Ketua Panitia Rakornas, Joko Santoso, menerangkan, konsep program TPBIS adalah merancang perpustakaan sebagai ruang publik terbuka sehingga tidak menyerupai ruang kantor. Hal tersebut diharap dapat menggeser pola pikir lama publik tentang perpuskaan.

“Perpustakaan saat ini dapat dijadikan sebagai ruang publik bagi masyarakat untuk berlatih secara kontekstual, berlatih keterampilan pun kecakapan dan berbagi pengalaman, sehingga buku-buku yang ada jenisnya harus praktis, pragmatis, dan tepat guna,” jelas dia.

Adapun keberhasilan dari program TPBIS yang dirasakan oleh masyarakat di banyak daerah terletak pada tim sinergi yang dibentuk. Tim sinergi itu merupakan gabungan dari pegiat literasi, akademisi, dan dinas lain di daerah yang dikuatkan dengan SK kepala daerah.
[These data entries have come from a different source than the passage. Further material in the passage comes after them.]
-- ==== Sys2Proof/Safety.lean ====
section
/-! DEFINITION. What the claims call a sound state and a legal run of the host. -/

namespace Sys2Proof.Machine

/-- The addresses whose bytes the memory lists are buffer bytes that exist (R41, R57). -/
def Memory.within (c : Config) (m : Memory) : Prop := ∀ x ∈ m, c.isBufferByte x.1 = true

/-- The length of an address field that the block can have produced or consumed: none yet, or one of 0 to 8
repeaters (R34). -/
def legalHlen (h : BitVec 8) : Prop := h = 0 ∨ ∃ r, r ≤ 8 ∧ h.toNat = fieldLength r

/-- The invariant of the block. -/
structure State.Inv (s : State) : Prop where
  /-- the capacities are legal (R6) -/
  cfg_legal : s.cfg.wellFormed = true
  /-- the memory is in its canonical form -/
  mem_wf : Memory.wf s.mem
  /-- only buffer bytes that exist are stored (R41, R56, R57) -/
  mem_within : Memory.within s.cfg s.mem
  /-- OLEN counts bytes that OBUF has (R26, R250) -/
  olen_fits : s.olen.toNat ≤ s.cfg.obufBytes
  /-- OBITS counts bits that a buffer has (R27) -/
  obits_fits : s.obits.toNat ≤ 8 * 65535
  /-- HLEN is 0 or the length of an address field (R34) -/
  hlen_legal : legalHlen s.hlen

/-- The host's next move, if it has one, is in the host interface (R67). -/
def State.LegalMove (s : State) : Prop := ∀ i rest, s.inputs = i :: rest → i.wellFormed s.cfg = true

/-- An outcome that is a next state. -/
def Proceeds (o : Host.Outcome State Fault Refusal) : Prop := ∃ t, o = .next t

end Sys2Proof.Machine
end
“Salah satu keberhasilan dari tim sinergi, yakni mereka berhasil dalam melakukan advokasi terkait penggunaan dana desa untuk pembangunan perpustakaan,” kata dia.
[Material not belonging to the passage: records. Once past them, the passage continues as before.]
theorem SameOperands.addrEncodeResult : addrEncodeResult s' = addrEncodeResult s := by
  simp only [Machine.addrEncodeResult, h.nrep, h.usedSlots, h.fitsObuf]

/-- The groups of an address field are ten at most. -/
theorem SameOperands.inputGroup {k : Nat} (hk : k < 10) : inputGroup s' k = inputGroup s k := by
  simp (disch := omega) only [Machine.inputGroup, h.ibuf]

theorem SameOperands.walkRepeaters (left j : Nat) (hj : left + j < 10) :
    walkRepeaters s' left j = walkRepeaters s left j := by
  induction left generalizing j with
  | zero => rfl
  | succ left ih =>
    simp only [Machine.walkRepeaters, h.ilen, h.inputGroup (k := j + 1) (by omega), ih (j + 1) (by omega)]

theorem SameOperands.addrDecodeResult : addrDecodeResult s' = addrDecodeResult s := by
  simp only [Machine.addrDecodeResult, h.ilen, h.cfg, h.inputGroup (k := 0) (by omega),
    h.inputGroup (k := 1) (by omega), h.walkRepeaters 8 1 (by omega)]

end SameOperands

/-- `t` and `t'`, reached from `s` and `s'`, have the same registers and STATUS, and each byte ends equal in both or is
untouched in both. -/
def SameEnd (s s' t t' : State) : Prop :=
  t' = { t with mem := t'.mem } ∧
  ∀ a, t'.byteAt a = t.byteAt a ∨ (t'.byteAt a = s'.byteAt a ∧ t.byteAt a = s.byteAt a)

/-- A byte stored to OBUF is the same in both, and any other is untouched. -/
theorem byteAt_storeObuf_eq_or_untouched (s s' : State) (out : List Byte) (a : Nat) :
    (storeObuf out s').byteAt a = (storeObuf out s).byteAt a ∨
    ((storeObuf out s').byteAt a = s'.byteAt a ∧ (storeObuf out s).byteAt a = s.byteAt a) := by
  by_cases ha : obufBase ≤ a ∧ a < obufBase + out.length <;> simp only [byteAt_storeObuf, ha]
  · exact .inl rfl
  · exact .inr ⟨rfl, rfl⟩

/-- Every command computes the same result from the same operands. -/
theorem SameOperands.commandResult {s s' : State} (h : SameOperands s s') (i : Instr) :
    commandResult s' i = commandResult s i := by
  cases i with
  | softReset => rfl
  | crcInit => rfl
  | crcByte => rw [Machine.commandResult, h.crc, h.din, ← Machine.commandResult]
  | crcBuf => exact h.crcBufResult
  | fcsCheck => exact h.fcsCheckResult
  | revByte => rw [Machine.commandResult, h.din, ← Machine.commandResult]
  | revBuf => exact h.revBufResult
  | hdlcEncode => exact h.hdlcEncodeResult
  | hdlcDecode => exact h.hdlcDecodeResult
  | addrEncode => exact h.addrEncodeResult
  | addrDecode => exact h.addrDecodeResult

/-- Committing the same output ends alike. -/
theorem SameOperands.commitOutput {s s' : State} (h : SameOperands s s') (op : BitVec 8) (i : Instr)
    (a : CommandOutput i) :
    SameEnd s s' (complete op (commitOutput s i a)) (complete op (commitOutput s' i a)) := by
  rw [h.registers]
  cases i with
  | revBuf => exact ⟨rfl, byteAt_storeObuf_eq_or_untouched s _ a⟩
  | hdlcEncode => exact ⟨rfl, byteAt_storeObuf_eq_or_untouched s _ (packMSB a)⟩
  | hdlcDecode => exact ⟨rfl, byteAt_storeObuf_eq_or_untouched s _ a.1⟩
  | addrEncode => exact ⟨rfl, byteAt_storeObuf_eq_or_untouched s _ a⟩
  | _ => exact ⟨rfl, fun _ => .inr ⟨rfl, rfl⟩⟩

/-- Raising the same code ends alike. -/
theorem SameOperands.raiseStatus {s s' : State} (h : SameOperands s s') (op : BitVec 8) (c : StatusCode) :
    SameEnd s s' (raiseStatus op c s) (raiseStatus op c s') := by
  rw [h.registers]
  exact ⟨rfl, fun _ => .inr ⟨rfl, rfl⟩⟩

/-- Every command ends alike from the same operands. -/
theorem SameOperands.exec {s s' t t' : State} (h : SameOperands s s') {i : Instr} (ht : exec i s = .next t)
    (ht' : exec i s' = .next t') : SameEnd s s' t t' := by
  rw [exec_eq_finish] at ht
  rw [exec_eq_finish, h.commandResult] at ht'
  generalize Machine.commandResult s i = r at ht ht'
  cases r with
  | error c =>
    cases ht
    cases ht'
    exact h.raiseStatus i.opcode c
  | ok a =>
    cases ht
    cases ht'
    exact h.commitOutput i.opcode i a

/-- Settles O28: the two states give a command the same operands. -/
theorem commandsReadNeitherStatusNorObuf : Obligations.CommandsReadNeitherStatusNorObuf :=
  fun _ _ _ _ _ hregs hbytes ht ht' => SameOperands.exec ⟨hregs, hbytes⟩ ht ht'

end Sys2Proof.Machine
end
Joko menambahkan, konsolidasi, sinergi, dan koordinasi antarpemangku kepentingan di bidang perpustakaan baik pusat maupun daerah secara intensif harus dilakukan sehingga perpustakaan dapat memberikan peran strategis dalam meningkatkan kesejahteraan masyarakat.

Rakornas Bidang Perpustakaan Tahun 2023 yang akan berlangsung pada 6-7 Maret 2023 di Jakarta akan menghasilkan kebijakan dan/atau rekomendasi serta rencana program dan kegiatan tahun 2024.

Rakornas akan dibuka oleh Kepala Perpusnas, Muhammad Syarif Bando, dan Menteri Pariwisata dan Ekonomi Kreatif, Sandiaga Uno, pada 6 Maret 2023. Kegiatan itu dijadwalkan mengupas berbagai kebijakan dengan narasumber dari Perpusnas, Kemendikbudristek, hingga Ketua Umum IKAPI, Arys Hilman Nugraha.

“(Bahas) pemenuhan kebutuhan koleksi elektronik di masyarakat. Kita tahu bahwa semenjak pandemi Covid-19 peningkatan jumlah perpustakaan elektronik kita luar biasa. Termasuk juga Perpusnas. Akses online kita meningkat bahkan tigq kali lipat dari masa-masa sebelumnya,” jelas Joko.